当从 FindNextUserEntryInternal 函数退出的时候,如果 valid_ 为true,就指向一个合法数据,否则迭代器失效。理解了 Seek 的工作原理,Next 就非常简单:

  1. 调用 MergingIterator::Next,此时指向的记录仍然可能是无效。
  2. 同样调用 FindNextUserEntry,将迭代器移动到一个下一个位置。FindNextUserEntry 此时传入的第一个参数为 true,代表要跳过与当前记录 saved_key_userkey 相同的数据(因为在调用 Next之前,一定已经调用过 Seek,因此需要跳过 userkey 相同的记录)
void DBIter::Next() {
  assert(valid_);
  assert(status_.ok());

  // ...
  bool ok = true;
  if (direction_ == kReverse) {
    is_key_seqnum_zero_ = false;
    if (!ReverseToForward()) {
      ok = false;
    }
  } else if (!current_entry_is_merged_) {
    // If the current value is not a merge, the iter position is the
    // current key, which is already returned. We can safely issue a
    // Next() without checking the current key.
    // If the current key is a merge, very likely iter already points
    // to the next internal position.
    assert(iter_.Valid());
    iter_.Next();
    PERF_COUNTER_ADD(internal_key_skipped_count, 1);
  }

  local_stats_.next_count_++;
  if (ok && iter_.Valid()) {
    if (prefix_same_as_start_) {
      assert(prefix_extractor_ != nullptr);
      const Slice prefix = prefix_.GetUserKey();
      FindNextUserEntry(true /* skipping the current user key */, &prefix);
    } else {
      FindNextUserEntry(true /* skipping the current user key */, nullptr);
    }
  } else {
    is_key_seqnum_zero_ = false;
    valid_ = false;
  }
  if (statistics_ != nullptr && valid_) {
    local_stats_.next_found_count_++;
    local_stats_.bytes_read_ += (key().size() + value().size());
  }
}

Build MergingIterator

既然 DBIter 面向 userkeyMergingIterator 就是面向 InternalKey 的迭代器了,其功能主要包含两方面:

  • 添加多个子迭代器,并组成一个最小堆
  • 在迭代过程中维护这个最小堆(下一篇再介绍)

我们看一下 MergingIterator 是如何被构造出来的,分成几部分,mutable memtable 的迭代器,immutable memtable 的迭代器,以及多个 sst level 的迭代器,然后调用 MergeIteratorBuilder::AddIterator 添加到 MergeIteratorBuilder 中。
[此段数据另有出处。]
/-- What sees a write is a waiting WFE, an operation, or the record of the last load. -/
theorem Core.sawWrite_accessed (c : Core) (who : Writer) (line : Nat) : c.Accessed (c.sawWrite who line) := by
  simp only [Core.sawWrite]
  repeat' split
  all_goals exact .of_fields rfl

theorem Core.scratchWrite_accessed (c : Core) (a : Nat) (bs : List Byte) : c.Accessed (c.scratchWrite a bs) := .of_fields rfl

theorem Core.markDirty_accessed (c : Core) (win line : Nat) : c.Accessed (c.markDirty win line) := .of_fields rfl

theorem Core.scratchPoison_accessed (c : Core) (a n : Nat) : c.Accessed (c.scratchPoison a n) := .ite (.refl c) (.of_fields rfl)

theorem Core.setGranule_accessed (c : Core) (g : Granule) (bad : Bool) : c.Accessed (c.setGranule g bad) := .of_fields rfl

theorem Core.setWins_accessed (c : Core) (wins : Vector (Option StashWin) 8) : c.Accessed { c with wins := wins } := .of_fields rfl

theorem Core.foreseeLocal_accessed (c : Core) (who : Writer) (o : Nat) (bs : List Byte) : c.Accessed (c.foreseeLocal who o bs) := by
  cases who with
  | engine n q m => exact c.addUnseen_accessed ..
  | _ => exact (c.overWriter_accessed ..).trans (Core.pass_accessed ..)

theorem Core.noteLocal_accessed (c : Core) (who : Writer) (o n : Nat) : c.Accessed (c.noteLocal who o n) :=
  .ite (.of_fields rfl) (.refl c)

/-! ### The cores by number -/

/-- The state t is s after accesses to memory: the same core stands in front, and each core is as accesses leave it. -/
structure State.Accessed (s t : State) : Prop where
  front : t.core.num = s.core.num
  cores : ∀ n, (s.coreAt n).Accessed (t.coreAt n)

theorem State.Accessed.refl (s : State) : s.Accessed s := ⟨rfl, fun _ => .refl _⟩

theorem State.Accessed.trans {s t u : State} (h : s.Accessed t) (k : t.Accessed u) : s.Accessed u :=
  ⟨k.front.trans h.front, fun n => (h.cores n).trans (k.cores n)⟩

theorem State.coreAt_front (s : State) : s.coreAt s.core.num = s.core := if_pos rfl

/-- What accesses leave of the core in front. -/
theorem State.Accessed.core {s t : State} (h : s.Accessed t) : s.core.Accessed t.core := by
  have front := h.cores s.core.num
  rwa [s.coreAt_front, ← h.front, t.coreAt_front] at front

theorem State.Accessed.ite {s t u : State} {p : Prop} [Decidable p] (yes : s.Accessed t) (no : s.Accessed u) :
    s.Accessed (if p then t else u) := by
  split
  · exact yes
  · exact no

/-- A change that leaves the cores. -/
theorem State.Accessed.of_cores {s t u : State} (h : s.Accessed t) (core : u.core = t.core) (parked : u.parked = t.parked) :
    s.Accessed u :=
  h.trans ⟨by rw [core], fun n => by simp only [State.coreAt, core, parked]; exact .refl _⟩
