-- ==== Sys2Proof/Laws/PerInstr.lean ====
section
/-! SUPPORT. Statements made for every instruction, one lemma per constructor. -/

namespace Sys2Proof.Laws.EncodingRow

/-- The command's word keeps every bit that its row of the opcode map fixes (30_encoding R104: a word w encodes the
row when (w AND mask) = match), and the row found by OP is that row. -/
def Statement (i : Instr) : Prop :=
  ∃ row, rowOf (fieldOp (encode i)) = some row ∧ encode i &&& row.mask = row.pattern

/-- A word whose row is known keeps the row's bits if its fields do. -/
theorem of_fields {op d a b k : Nat} (row : OpRow) (h : rowOf (BitVec.ofNat 8 op) = some row)
    {mo : BitVec 8} {md ma mb mk : BitVec 4} {mz : BitVec 8}
    (hm : row.mask = (mo ++ md ++ ma ++ mb ++ mk ++ mz : BitVec 32))
    (hp : ((BitVec.ofNat 8 op &&& mo) ++ (BitVec.ofNat 4 d &&& md) ++ (BitVec.ofNat 4 a &&& ma) ++
      (BitVec.ofNat 4 b &&& mb) ++ (BitVec.ofNat 4 k &&& mk) ++ (0 : BitVec 8) : BitVec 32) = row.pattern) :
    ∃ r, rowOf (fieldOp (commandWord op d a b k)) = some r ∧ commandWord op d a b k &&& r.mask = r.pattern :=
  ⟨row, by rw [fieldOp_commandWord]; exact h, by rw [hm, commandWord_and]; exact hp⟩

theorem nop : Statement (.nop) :=
  of_fields _ rfl (mo := 0xFF) (md := 15) (ma := 15) (mb := 15) (mk := 15) (mz := 0xFF) (by decide)
    (by decide)

theorem fadd (d : DReg) (a : DReg) (b : DReg) : Statement (.fadd d a b) :=
  of_fields _ rfl (mo := 0xFF) (md := 0) (ma := 0) (mb := 0) (mk := 15) (mz := 0xFF) (by decide)
    (by simp only [anyField_free]; decide)

theorem fsub (d : DReg) (a : DReg) (b : DReg) : Statement (.fsub d a b) :=
  of_fields _ rfl (mo := 0xFF) (md := 0) (ma := 0) (mb := 0) (mk := 15) (mz := 0xFF) (by decide)
    (by simp only [anyField_free]; decide)

theorem fmul (d : DReg) (a : DReg) (b : DReg) : Statement (.fmul d a b) :=
  of_fields _ rfl (mo := 0xFF) (md := 0) (ma := 0) (mb := 0) (mk := 15) (mz := 0xFF) (by decide)
    (by simp only [anyField_free]; decide)

theorem fpow (d : DReg) (a : DReg) (b : DReg) : Statement (.fpow d a b) :=
  of_fields _ rfl (mo := 0xFF) (md := 0) (ma := 0) (mb := 0) (mk := 15) (mz := 0xFF) (by decide)
    (by simp only [anyField_free]; decide)

theorem finv (d : DReg) (a : DReg) : Statement (.finv d a) :=
  of_fields _ rfl (mo := 0xFF) (md := 0) (ma := 0) (mb := 15) (mk := 15) (mz := 0xFF) (by decide)
    (by simp only [anyField_free]; decide)

theorem fdiv (d : DReg) (a : DReg) (b : DReg) : Statement (.fdiv d a b) :=
  of_fields _ rfl (mo := 0xFF) (md := 0) (ma := 0) (mb := 0) (mk := 15) (mz := 0xFF) (by decide)
    (by simp only [anyField_free]; decide)

theorem fsqrt (d : DReg) (a : DReg) : Statement (.fsqrt d a) :=
  of_fields _ rfl (mo := 0xFF) (md := 0) (ma := 0) (mb := 15) (mk := 15) (mz := 0xFF) (by decide)
    (by simp only [anyField_free]; decide)

theorem pset (d : PReg) (a : DReg) (b : DReg) : Statement (.pset d a b) :=
  of_fields _ rfl (mo := 0xFF) (md := 8) (ma := 0) (mb := 0) (mk := 15) (mz := 0xFF) (by decide)
    (by simp only [pointField_bit3, anyField_free]; decide)

theorem pinf (d : PReg) : Statement (.pinf d) :=
  of_fields _ rfl (mo := 0xFF) (md := 8) (ma := 15) (mb := 15) (mk := 15) (mz := 0xFF) (by decide)
    (by simp only [pointField_bit3]; decide)

theorem pgen (d : PReg) : Statement (.pgen d) :=
  of_fields _ rfl (mo := 0xFF) (md := 8) (ma := 15) (mb := 15) (mk := 15) (mz := 0xFF) (by decide)
    (by simp only [pointField_bit3]; decide)

theorem pmov (d : PReg) (a : PReg) : Statement (.pmov d a) :=
  of_fields _ rfl (mo := 0xFF) (md := 8) (ma := 8) (mb := 15) (mk := 15) (mz := 0xFF) (by decide)
    (by simp only [pointField_bit3]; decide)

theorem px (d : DReg) (a : PReg) : Statement (.px d a) :=
  of_fields _ rfl (mo := 0xFF) (md := 0) (ma := 8) (mb := 15) (mk := 15) (mz := 0xFF) (by decide)
    (by simp only [pointField_bit3, anyField_free]; decide)

theorem py (d : DReg) (a : PReg) : Statement (.py d a) :=
  of_fields _ rfl (mo := 0xFF) (md := 0) (ma := 8) (mb := 15) (mk := 15) (mz := 0xFF) (by decide)
    (by simp only [pointField_bit3, anyField_free]; decide)

theorem pneg (d : PReg) (a : PReg) : Statement (.pneg d a) :=
  of_fields _ rfl (mo := 0xFF) (md := 8) (ma := 8) (mb := 15) (mk := 15) (mz := 0xFF) (by decide)
    (by simp only [pointField_bit3]; decide)

theorem padd (d : PReg) (a : PReg) (b : PReg) : Statement (.padd d a b) :=
  of_fields _ rfl (mo := 0xFF) (md := 8) (ma := 8) (mb := 8) (mk := 15) (mz := 0xFF) (by decide)
    (by simp only [pointField_bit3]; decide)

theorem peq (a : PReg) (b : PReg) : Statement (.peq a b) :=
  of_fields _ rfl (mo := 0xFF) (md := 15) (ma := 8) (mb := 8) (mk := 15) (mz := 0xFF) (by decide)
    (by simp only [pointField_bit3]; decide)

theorem pisinf (a : PReg) : Statement (.pisinf a) :=
  of_fields _ rfl (mo := 0xFF) (md := 15) (ma := 8) (mb := 15) (mk := 15) (mz := 0xFF) (by decide)
    (by simp only [pointField_bit3]; decide)

theorem pdec (d : PReg) (a : DReg) : Statement (.pdec d a) :=
  of_fields _ rfl (mo := 0xFF) (md := 8) (ma := 0) (mb := 15) (mk := 15) (mz := 0xFF) (by decide)
    (by simp only [pointField_bit3, anyField_free]; decide)

theorem pmul (d : PReg) (a : DReg) (b : PReg) : Statement (.pmul d a b) :=
  of_fields _ rfl (mo := 0xFF) (md := 8) (ma := 0) (mb := 8) (mk := 15) (mz := 0xFF) (by decide)
    (by simp only [pointField_bit3, anyField_free]; decide)

theorem kexp (a : DReg) : Statement (.kexp a) :=
  of_fields _ rfl (mo := 0xFF) (md := 15) (ma := 0) (mb := 15) (mk := 15) (mz := 0xFF) (by decide)
    (by simp only [anyField_free]; decide)

theorem aese (d : DReg) (a : DReg) : Statement (.aese d a) :=
  of_fields _ rfl (mo := 0xFF) (md := 0) (ma := 0) (mb := 15) (mk := 15) (mz := 0xFF) (by decide)
    (by simp only [anyField_free]; decide)

theorem aesd (d : DReg) (a : DReg) : Statement (.aesd d a) :=
  of_fields _ rfl (mo := 0xFF) (md := 0) (ma := 0) (mb := 15) (mk := 15) (mz := 0xFF) (by decide)
    (by simp only [anyField_free]; decide)

theorem asub (d : DReg) (a : DReg) : Statement (.asub d a) :=
  of_fields _ rfl (mo := 0xFF) (md := 0) (ma := 0) (mb := 15) (mk := 15) (mz := 0xFF) (by decide)
    (by simp only [anyField_free]; decide)

theorem aisub (d : DReg) (a : DReg) : Statement (.aisub d a) :=
  of_fields _ rfl (mo := 0xFF) (md := 0) (ma := 0) (mb := 15) (mk := 15) (mz := 0xFF) (by decide)
    (by simp only [anyField_free]; decide)

theorem ashr (d : DReg) (a : DReg) : Statement (.ashr d a) :=
  of_fields _ rfl (mo := 0xFF) (md := 0) (ma := 0) (mb := 15) (mk := 15) (mz := 0xFF) (by decide)
    (by simp only [anyField_free]; decide)

theorem aishr (d : DReg) (a : DReg) : Statement (.aishr d a) :=
  of_fields _ rfl (mo := 0xFF) (md := 0) (ma := 0) (mb := 15) (mk := 15) (mz := 0xFF) (by decide)
    (by simp only [anyField_free]; decide)

theorem amix (d : DReg) (a : DReg) : Statement (.amix d a) :=
  of_fields _ rfl (mo := 0xFF) (md := 0) (ma := 0) (mb := 15) (mk := 15) (mz := 0xFF) (by decide)
    (by simp only [anyField_free]; decide)

theorem aimix (d : DReg) (a : DReg) : Statement (.aimix d a) :=
  of_fields _ rfl (mo := 0xFF) (md := 0) (ma := 0) (mb := 15) (mk := 15) (mz := 0xFF) (by decide)
    (by simp only [anyField_free]; decide)

theorem aark (d : DReg) (a : DReg) (k : Imm4) : Statement (.aark d a k) :=
  of_fields _ rfl (mo := 0xFF) (md := 0) (ma := 0) (mb := 15) (mk := 0) (mz := 0xFF) (by decide)
    (by simp only [anyField_free]; decide)

theorem mov (d : DReg) (a : DReg) : Statement (.mov d a) :=
  of_fields _ rfl (mo := 0xFF) (md := 0) (ma := 0) (mb := 15) (mk := 15) (mz := 0xFF) (by decide)
    (by simp only [anyField_free]; decide)

theorem xor (d : DReg) (a : DReg) (b : DReg) : Statement (.xor d a b) :=
  of_fields _ rfl (mo := 0xFF) (md := 0) (ma := 0) (mb := 0) (mk := 15) (mz := 0xFF) (by decide)
    (by simp only [anyField_free]; decide)

end Sys2Proof.Laws.EncodingRow
end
InternalIterator* DBImpl::NewInternalIterator(
    const ReadOptions& read_options, ColumnFamilyData* cfd,
    SuperVersion* super_version, Arena* arena, SequenceNumber sequence,
    bool allow_unprepared_value, ArenaWrappedDBIter* db_iter) {
  InternalIterator* internal_iter;
  assert(arena != nullptr);
  // Need to create internal iterator from the arena.
  MergeIteratorBuilder merge_iter_builder(
      &cfd->internal_comparator(), arena,
      !read_options.total_order_seek &&
          super_version->mutable_cf_options.prefix_extractor != nullptr,
      read_options.iterate_upper_bound);
  // Collect iterator for mutable memtable
  auto mem_iter = super_version->mem->NewIterator(read_options, arena);
  Status s;
  if (!read_options.ignore_range_deletions) {
    // 不忽略range delete的tombstone
    // 会往merge_iter_builder中增加point iterator和tombstone iterator
    TruncatedRangeDelIterator* mem_tombstone_iter = nullptr;
    auto range_del_iter = super_version->mem->NewRangeTombstoneIterator(
        read_options, sequence, false /* immutable_memtable */);
    if (range_del_iter == nullptr || range_del_iter->empty()) {
      delete range_del_iter;
    } else {
      mem_tombstone_iter = new TruncatedRangeDelIterator(
          std::unique_ptr<FragmentedRangeTombstoneIterator>(range_del_iter),
          &cfd->ioptions()->internal_comparator, nullptr /* smallest */,
          nullptr /* largest */);
    }
    merge_iter_builder.AddPointAndTombstoneIterator(mem_iter,
                                                    mem_tombstone_iter);
  } else {
    // 增加memtable的迭代器
    merge_iter_builder.AddIterator(mem_iter);
  }

  // Collect all needed child iterators for immutable memtables
  if (s.ok()) {
    super_version->imm->AddIterators(read_options, &merge_iter_builder,
                                     !read_options.ignore_range_deletions);
  }
  TEST_SYNC_POINT_CALLBACK("DBImpl::NewInternalIterator:StatusCallback", &s);
  if (s.ok()) {
    // Collect iterators for files in L0 - Ln
    if (read_options.read_tier != kMemtableTier) {
      // 增加L0 - Ln的迭代器
      super_version->current->AddIterators(read_options, file_options_,
                                           &merge_iter_builder,
                                           allow_unprepared_value);
    }
    internal_iter = merge_iter_builder.Finish(
        read_options.ignore_range_deletions ? nullptr : db_iter);
    // ...
    return internal_iter;
  } else {
    CleanupSuperVersion(super_version);
  }
  return NewErrorInternalIterator<Slice>(s, arena);
}

对于 memtable 就是创建一个 MemTableIterator,而 sst 文件会分布在多层,需要把每一层的迭代器都添加到 MergeIteratorBuilder 中。相关代码如下,可以看到 L0 由于有多个文件且无序,因此要添加每个 L0 sst 的迭代器,而 L1 及以上只有一个迭代器。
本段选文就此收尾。